Situé à l’intersection de trois communes Coupvray, Chalifert et Lesches, cette zone humide s’inscrit entre deux secteurs de Marne-la-Vallée à l’urbanisation très différente. En premier lieu, le secteur III, aujourd’hui apparenté à la communauté de communes de Marne-et-Gondoire, dont le PLUi est tourné vers une planification aux enjeux environnementaux forts, tandis que le secteur IV, est lui dominé par le symbole même de la mondialisation qu’est Disneyland Paris. Face à ces enjeux, la réserve naturelle de Coupvray, réserve notable de biodiversité et habitat de multiples espèces des milieux humides, se trouve menacée : le maire de la commune porte un projet de port fluvial, aux abords du Canal de Chalifert, qui jouxte cette zone. En outre, ce projet aurait pour conséquence d’augmenter le risque d’inondations du site. De nombreuses associations de défense de l’environnement, mais aussi, plus largement des habitants des abords du site, sont mobilisés contre le projet, mais celui-ci continue d’avancer. 

Ménager un milieu humide périurbain

Face à ces enjeux, ce projet de fin d’études propose de sanctuariser le parc de Coupvray et même de l’étendre.  Il vise  à l’émanciper de ses limites administratives, définies par le PLU actuel, et à l’étirer jusqu’aux abords des habitats et des grandes infrastructures qui fracturent le paysage. 

Le projet assume la complexité du site, son aménagement détourné du projet du port fluvial : « faire loisir » mais loin des loisirs conventionnels.

Il s’agit ainsi de se situer entre deux logiques, renaturation et bétonisation, et ainsi de mener une dynamique d’entropisation vertueuse du site.

Concevoir un lieu pour divers publics sur différentes temporalités

Le site ainsi aménagé a pour vocation de faire se rencontrer et cohabiter dans un milieu périurbain plusieurs publics, humains et non humains : habitants des villages alentour, chercheurs étudiant les espèces végétales et animales présentes sur le site, agriculteurs, maraîchers et saisonniers agricoles, pécheurs et plaisanciers, touristes et randonneurs, SDF et autres personnes en quête d’un toit, forains, mais aussi la faune et la flore locales.

Générer un parcours ponctué de trois architectures « signal »

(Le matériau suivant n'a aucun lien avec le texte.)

-- ==== Sys2Proof/Machine/Flags.lean ====
section
/-! DEFINITION. The conditions of floating-point (10 R200, R201) and every delivery that raises them: rounding to a
format with overflow and saturation (08 R151, R153), integers (R154), block scales (R155), comparisons (03 R61). -/
namespace Sys2Proof.Machine

/-- IV, DZ, OF, UF, NX in the bits of CTX_FPSTAT (R201). -/
def cIV : BitVec 5 := 16
/-- Division by zero. -/
def cDZ : BitVec 5 := 8
/-- Overflow. -/
def cOF : BitVec 5 := 4
/-- Underflow. -/
def cUF : BitVec 5 := 2
/-- Inexact. -/
def cNX : BitVec 5 := 1
/-- A condition, when it arises. -/
def cIf (b : Bool) (c : BitVec 5) : BitVec 5 := if b then c else 0

/-- Conditions that a thread raises reach its launch, whose completion merges them, or its context at once when it has
no launch (R201). -/
def State.record (s : State) (t : Nat) (c : BitVec 5) : State :=
  if c = 0 then s
  else
    match s.launchOf t with
    | some q => s.modLaunch q (fun l => { l with conds := l.conds ||| c })
    | none => s.modCtx (s.ctxOf t) (fun x => { x with fpstat := x.fpstat ||| c })

/-- Conditions that a unit raises for a launch, or for a context where there is none (R201). -/
def State.recordFor (s : State) (q : Option Nat) (ctx : Nat) (c : BitVec 5) : State :=
  if c = 0 then s
  else
    match q with
    | some q => s.modLaunch q (fun l => { l with conds := l.conds ||| c })
    | none => s.modCtx ctx (fun x => { x with fpstat := x.fpstat ||| c })

/-- How a result is delivered: rounding mode, saturation, draw. -/
structure Deliver where
  mode : Nat := 0
  sat : Bool := false
  draw : Nat := 0
  deriving DecidableEq, Repr

/-- Delivers an exact value in a format (R151, R153) with the conditions of R200. `conv` says that x is the source of a
conversion, for the IV that a target without an encoding raises; a NaN that arises from operands is recorded by its
instruction. -/
def deliver (f : Fmt) (d : Deliver) (conv : Bool) (x : Num) : Nat × BitVec 5 :=
  match x with
  | .nan _ => (f.nanCode, cIf (conv && f.sp == .none) cIV)
  | .inf s =>
    match f.sp with
    | .ieee => (f.withSign s (if d.sat then f.maxCode else f.infCode), 0)
    | .nanOnly => (if d.sat then f.withSign s f.maxCode else f.nanCode, cIf conv cIV)
    | .none => (f.withSign s f.maxCode, cIf conv cIV)
  | .fin s n e =>
    let r := roundMag f d.mode d.draw s n e
    if r.code > f.maxCode then
      let max := d.sat || f.sp == .none || overflowMax d.mode s
      if max then (f.withSign s f.maxCode, cOF ||| cNX)
      else if f.sp == .ieee then (f.withSign s f.infCode, cOF ||| cNX)
      else (f.nanCode, cOF ||| cIV)
    else
      let small := decide (n * 2 ^ (f.bias - 1) < e)
      (f.withSign s r.code, cIf r.inexact cNX ||| cIf (small && r.inexact) cUF)

/-- A signalling NaN among the operands (R200). -/
def sigNan (l : List Num) : BitVec 5 := cIf (l.any (·.isSnan)) cIV

/-- The result of an arithmetic operation (R190): the exact value `x` of operands `l`, delivered; a NaN that arises
from operands that are none records IV. -/
def arith (f : Fmt) (d : Deliver) (l : List Num) (x : Num) : Nat × BitVec 5 :=
  let fresh := x.isNan && !l.any (·.isNan)
  let (c, k) := deliver f d false x
  (c, k ||| sigNan l ||| cIf fresh cIV)

/-- FMIN and FMAX over two encodings (R191): an operand unchanged, or the canonical NaN. -/
def minMax (f : Fmt) (max : Bool) (a b : Nat) : Nat × BitVec 5 :=
  let x := f.read a
  let y := f.read b
  let c := if x.isNan && y.isNan then f.nanCode
    else if x.isNan then b else if y.isNan then a
    else if max then (if x.lt y then b else a) else (if y.lt x then b else a)
  (c, sigNan [x, y])

/-- A floating condition (R61, R195). -/
def fcond (cc : Nat) (a b : Num) : Bool :=
  let un := a.isNan || b.isNan
  let lt := a.lt b && !a.eq b
  let gt := b.lt a && !a.eq b
  let eq := a.eq b
  match cc with
  | 0 => !un && eq
  | 1 => !un && !eq
  | 2 => !un && lt
  | 3 => !un && (lt || eq)
  | 4 => !un && gt
  | 5 => !un && (gt || eq)
  | 6 => un || eq
  | 7 => un || !eq
  | 8 => un || lt
  | 9 => un || lt || eq
  | 10 => un || gt
  | 11 => un || gt || eq
  | 12 => !un
  | _ => un

/-- An integer condition (R61, R167). -/
def icond (cc : Nat) (a b : Int) : Bool :=
  match cc with
  | 0 => decide (a = b)
  | 1 => decide (a ≠ b)
  | 2 => decide (a < b)
  | 3 => decide (a ≤ b)
  | 4 => decide (b < a)
  | _ => decide (b ≤ a)

/-! ## Integers (R143, R144, R154) -/

/-- The value of `n` bits under an integer type (R143, R160). -/
def intVal (ty n x : Nat) : Int := if tySigned ty then signedOf n x else (x % 2 ^ n : Nat)
/-- Least value of an integer type. -/
def intMin (ty n : Nat) : Int := if tySigned ty then -(2 ^ (n - 1) : Nat) else 0
/-- Greatest value of an integer type. -/
def intMax (ty n : Nat) : Int := if tySigned ty then (2 ^ (n - 1) : Nat) - 1 else (2 ^ n : Nat) - 1
/-- A value clamped to an integer type. -/
def clampInt (ty n : Nat) (x : Int) : Int := max (intMin ty n) (min (intMax ty n) x)
/-- Result(x) (R144, R162). -/
def intResult (ty n : Nat) (sat : Bool) (x : Int) : Nat := wrapInt n (if sat then clampInt ty n x else x)

/-- Conversion of a value to an integer type, with the draw that .SR takes (R151, R153, R154, R200). -/
def toInt (ty mode draw : Nat) (x : Num) : Nat × BitVec 5 :=
  let n := tyWidth ty
  match x with
  | .nan _ => (0, cIV)
  | .inf s => (wrapInt n (if s then intMin ty n else intMax ty n), cIV)
  | .fin s a d =>
    let (m, inexact) := roundInt mode draw s a d
    let v : Int := if s then -(m : Int) else m
    let c := clampInt ty n v
    (wrapInt n c, if c = v then cIf inexact cNX else cIV)

/-! ## Block scales (R149, R155) -/

/-- The value of an .E8M0 byte (R149). -/
def readE8m0 (x : Nat) : Num :=
  let e := x % 256
  if e = 255 then .nan false
  else if e ≥ 127 then .fin false (2 ^ (e - 127)) 1 else .fin false 1 (2 ^ (127 - e))

/-- Conversion to .E8M0 (R155, R200). -/
def toE8m0 (d : Deliver) (x : Num) : Nat × BitVec 5 :=
  match x with
  | .nan _ => (255, cIV)
  | .inf _ => (255, cIV)
  | .fin s n e =>
    if s || n = 0 then (255, cIV)
    else if n * 2 ^ 127 < e then (0, cUF ||| cNX)
    else
      let k := Num.log2Floor n e
      let (a, b) := if k ≥ 0 then (n, e * 2 ^ k.toNat) else (n * 2 ^ (-k).toNat, e)
      let code := (k + 127).toNat
      let r := a - b
      let up := if r = 0 then false
        else match d.mode with
          | 0 => decide (b < 2 * r) || (2 * r == b && code % 2 == 1)
          | 3 => true
          | 4 => decide (d.draw < r * 2 ^ 32 / b)
          | _ => false
      let c := if up then code + 1 else code
      if c > 254 then (if d.sat then (254, cOF ||| cNX) else (255, cOF ||| cIV))
      else (c, cIf (r != 0) cNX)

end Sys2Proof.Machine
end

La réserve naturelle propose un parcours ponctué par trois architectures « signal », développées à trois points d’entrée du site. Chacune aura un rapport à son sol et à son environnement immédiat. Chacune accueillera les services de proximité nécessaires (sanitaires, accès à l’électricité, points douches). 

Depuis le Bas Coupvray, une première tour accueille les randonneurs, expliquant les règles d’usages du site et proposant au sommet un point de vue sur les bassins de rétention et le canal. Aux abords de ce premier lieu, une permanence de Gardien du milieu humide sera organisée. 

Aux abords de l’écluse et des anciennes bâtisses abandonées, un centre de recherche dans l’existant et une tour à oiseaux permettront d’étudier l’évolution du milieu humide. 

Enfin, sur l’autre rive du canal, aux abords des parcelles agricoles, une troisième construction réinterprètera le hangar pour en faire un point de stockage d’outillage et de machines adaptés à une autre forme d’agriculture, plus raisonnée, loin des actuelles monocultures de blé et de colza. Agriculteurs locaux et maraîchers occasionnels pourront s’y rencontrer, et une permanence de conseil y prônera de nouvelles pratiques culturales.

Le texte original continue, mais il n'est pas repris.